Still to this day I look back over the obstacles and hurdles I’ve overcome, and I see that seven-year-old boy standing there with his Astronaut Snoopy in his little spaceman outfit that his mom made for him, and I’m so glad he never gave up. Kids today, they don’t have any one big thing like the moon landing to inspire them like I did, but in a way they have something better. They can go on YouTube and watch Neil Armstrong walk on the moon whenever they want. They can follow the Hubble on Twitter, go online and scroll through mind-blowing images from galaxies millions of light-years away. For years, all I had was a grainy VHS copy of The Right Stuff. These kids have the entire universe at their fingertips.

My childhood dream came true, but now I have a new one. I dream that some of these young people, while they’re out there clicking around, maybe they’ll find out about this book and find a way to get their hands on it—and when they do, they’ll know that even if you’re a skinny kid from Long Island who’s scared of heights, if you dream of walking among the stars you can do it. They’ll know that finding a purpose, being dedicated to the service of others and to a calling higher than yourself, that is what’s truly important in life. They’ll be able to close their eyes and imagine what it’s like in space, and when they open them again, they’ll look up at the sun and the moon and the Milky Way and see them with the sense of awe and wonder that they deserve.

And those young boys and girls, whatever their space dream is, they’ll go for it. Whatever hurdles are in their way, they’ll get past them. When they fall down, they’ll get back up.
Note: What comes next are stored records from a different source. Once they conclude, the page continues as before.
/-- No instruction writes the inputs, the parameters or the scratch bank. -/
theorem exec_keeps_inputs_cfg_scratch {i : Instr} {s t : State} (h : exec i s = .next t) :
    t.inputs = s.inputs ∧ t.cfg = s.cfg ∧ t.scratch = s.scratch := by
  obtain ⟨_, _, _, -, -, rfl⟩ | ⟨_, _, _, -, -, rfl⟩ | ⟨_, -, rfl⟩ | ⟨_, _, _, -, rfl⟩ | ⟨_, _, _, _, -, rfl⟩ :=
    exec_cases h
  · exact ⟨State.setAcc_inputs _ _, State.setAcc_cfg _ _, State.setAcc_scratch _ _⟩
  · exact ⟨State.terminate_inputs _ _, State.terminate_cfg _ _, State.terminate_scratch _ _⟩
  · exact ⟨State.jump_inputs _ _, State.jump_cfg _ _, State.jump_scratch _ _⟩
  · exact ⟨by simp, by simp, by simp⟩
  · exact ⟨State.terminate_inputs _ _, State.terminate_cfg _ _, State.terminate_scratch _ _⟩

/-- No step writes the inputs or the parameters, and only `start` writes the scratch bank. -/
theorem step_keeps_inputs_cfg_scratch {s t : State} (h : step s = .next t) :
    t.inputs = s.inputs ∧ t.cfg = s.cfg ∧ (s.start = false → t.scratch = s.scratch) := by
  obtain ⟨hstart, rfl⟩ | ⟨-, -, -, -, rfl⟩ | ⟨-, -, -, -, hexec⟩ := step_cases h
  · exact ⟨State.restart_inputs s, State.restart_cfg s, fun hno => by simp [hno] at hstart⟩
  · exact ⟨State.rangeError_inputs s, State.rangeError_cfg s, fun _ => State.rangeError_scratch s⟩
  · obtain ⟨hinputs, hcfg, hscratch⟩ := exec_keeps_inputs_cfg_scratch hexec
    exact ⟨hinputs.trans (State.advance_inputs s), hcfg.trans (State.advance_cfg s),
      fun _ => hscratch.trans (State.advance_scratch s)⟩

/-- Settles O22: both memories are part of the inputs, and no step writes those. -/
theorem stepNeverWritesMemory : Obligations.StepNeverWritesMemory := by
  intro s t hstep
  obtain ⟨hinputs, hcfg, hscratch⟩ := step_keeps_inputs_cfg_scratch hstep
  exact ⟨hinputs, hcfg, hscratch, fun a => by rw [hinputs]; exact ⟨rfl, rfl⟩⟩

end Sys2Proof.Machine

/-! What an instruction and a step answer, by the condition that decides it: the converses of `exec_cases` and
`step_cases` (40_execution_cycle.md R80 to R84). -/

namespace Sys2Proof.Machine

theorem exec_ldabs_of_lt_maxOff {s : State} {k : Word} (hk : k.toNat < s.maxOff) (jt jf : Byte) :
    exec (.ldabs jt jf k) s = .next (s.setAcc (s.loadByte k)) :=
  if_pos (offsetValid_iff.2 hk)

theorem exec_ldabs_of_maxOff_le {s : State} {k : Word} (hk : s.maxOff ≤ k.toNat) (jt jf : Byte) :
    exec (.ldabs jt jf k) s = .next (s.terminate (.programError .outOfRange s.pos)) :=
  if_neg fun hvalid => Nat.not_lt.2 hk (offsetValid_iff.1 hvalid)

theorem exec_of_jumpsBy {i : Instr} {s : State} {d : Nat} (h : JumpsBy s d i) : exec i s = .next (s.jump d) := by
  cases i with
  | ja jt jf k => rw [show d = _ from h]; rfl
  | jeq jt jf k => rw [show d = _ from h]; rfl
  | jgt jt jf k => rw [show d = _ from h]; rfl
  | jge jt jf k => rw [show d = _ from h]; rfl
  | ldabs jt jf k => exact h.elim
  | ret jt jf k => exact h.elim
  | unsupported opc jt jf k => exact h.elim

theorem exec_ret (s : State) (jt jf : Byte) (k : Word) :
    exec (.ret jt jf k) s = .next ((s.setAction k).terminate (classify k s.pos)) := rfl

theorem exec_unsupported (s : State) (opc : Half) (jt jf : Byte) (k : Word) :
    exec (.unsupported opc jt jf k) s = .next (s.terminate (.fault .notImplemented)) := rfl

theorem step_of_start {s : State} (h : s.start = true) : step s = .next s.restart := if_pos h

theorem step_of_progLen_le_ip {s : State} (hl : s.Looping) (hip : s.inputs.progLen.toNat ≤ s.ip) :
    step s = .next s.rangeError := by
  have hout : ¬ s.ipInRange = true := fun hin => Nat.not_lt.2 hip (ipInRange_iff.1 hin)
  simp [step, hl.noStart, hl.running, progLenLegal_iff.2 hl.lenLegal, hout]

theorem step_of_ip_lt_progLen {s : State} (hl : s.Looping) (hip : s.ip < s.inputs.progLen.toNat) :
    step s = exec s.fetched s.advance := by
  simp [step, hl.noStart, hl.running, progLenLegal_iff.2 hl.lenLegal, ipInRange_iff.2 hip]

end Sys2Proof.Machine

/-! A fetch reads eight program bytes and nothing else (20_memory.md R31). -/

namespace Sys2Proof.Machine

/-- The record at an index is assembled from the eight bytes at its offset. -/
theorem State.progRead_of_bytes {s : State} {i : Nat} {byteAt : Nat → Byte}
    (h : ∀ j, j < 8 → Memory.read s.inputs.prog (8 * i + j) = byteAt (8 * i + j)) :
    s.progRead i = assembleRecord s.cfg.byteOrder (byteAt (8 * i)) (byteAt (8 * i + 1)) (byteAt (8 * i + 2))
      (byteAt (8 * i + 3)) (byteAt (8 * i + 4)) (byteAt (8 * i + 5)) (byteAt (8 * i + 6)) (byteAt (8 * i + 7)) := by
  have hfirst : Memory.read s.inputs.prog (8 * i) = byteAt (8 * i) := h 0 (by decide)
  simp only [State.progRead, hfirst, h 1 (by decide), h 2 (by decide), h 3 (by decide), h 4 (by decide),
    h 5 (by decide), h 6 (by decide), h 7 (by decide)]

end Sys2Proof.Machine

/-! A step with other memories in place (20_memory.md R31, R34): it fetches eight bytes of an index below `PROG_LEN` and
loads at an offset below `MAX_OFF(ARCH)`, so memories that agree there give the same step. -/

namespace Sys2Proof.Machine

/-- The same state with other bytes in the program and in the record. -/
def State.withMemories (s : State) (prog record : Memory) : State :=
  { s with inputs := { s.inputs with prog := prog, record := record } }

/-- The given bytes are those of `s` wherever its program and its record extend: below `8 * PROG_LEN` and below
`MAX_OFF(ARCH)`. -/
structure State.AgreesOnExtents (s : State) (prog record : Memory) : Prop where
  prog_eq : ∀ a, a < 8 * s.inputs.progLen.toNat → Memory.read prog a = Memory.read s.inputs.prog a
  record_eq : ∀ a, a < s.maxOff → Memory.read record a = Memory.read s.inputs.record a

section
variable (s : State) (prog record : Memory) (v : Word) (d : Nat) (o : RunOutcome)

/-! ## Every update commutes with it -/

theorem State.setAcc_withMemories :
    (s.withMemories prog record).setAcc v = (s.setAcc v).withMemories prog record := rfl

theorem State.jump_withMemories :
    (s.withMemories prog record).jump d = (s.jump d).withMemories prog record := rfl

theorem State.terminate_withMemories :
    (s.withMemories prog record).terminate o = (s.terminate o).withMemories prog record := rfl

theorem State.setAction_withMemories :
    (s.withMemories prog record).setAction v = (s.setAction v).withMemories prog record := rfl

theorem State.advance_withMemories :
    (s.withMemories prog record).advance = s.advance.withMemories prog record := rfl

theorem State.rangeError_withMemories :
    (s.withMemories prog record).rangeError = s.rangeError.withMemories prog record := rfl

theorem State.restart_withMemories :
    (s.withMemories prog record).restart = s.restart.withMemories prog record := rfl

theorem State.Looping.withMemories {s : State} (h : s.Looping) : (s.withMemories prog record).Looping :=
  ⟨h.noStart, h.running, h.lenLegal⟩

theorem JumpsBy.withMemories {i : Instr} {s : State} {d : Nat} (h : JumpsBy s d i) :
    JumpsBy (s.withMemories prog record) d i := by
  cases i <;> exact h

end

section
variable {s t : State} {prog record : Memory}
They’ll keep going and going, working harder and harder and running faster and faster until one day, before they know it, they’ll find themselves flying through the air. The hand of a giant science fiction monster will reach down and grab them by the chest and hurl them up and up and up, out to the furthest limits of the human imagination, where they’ll take the next giant leap of the greatest adventure mankind has ever known.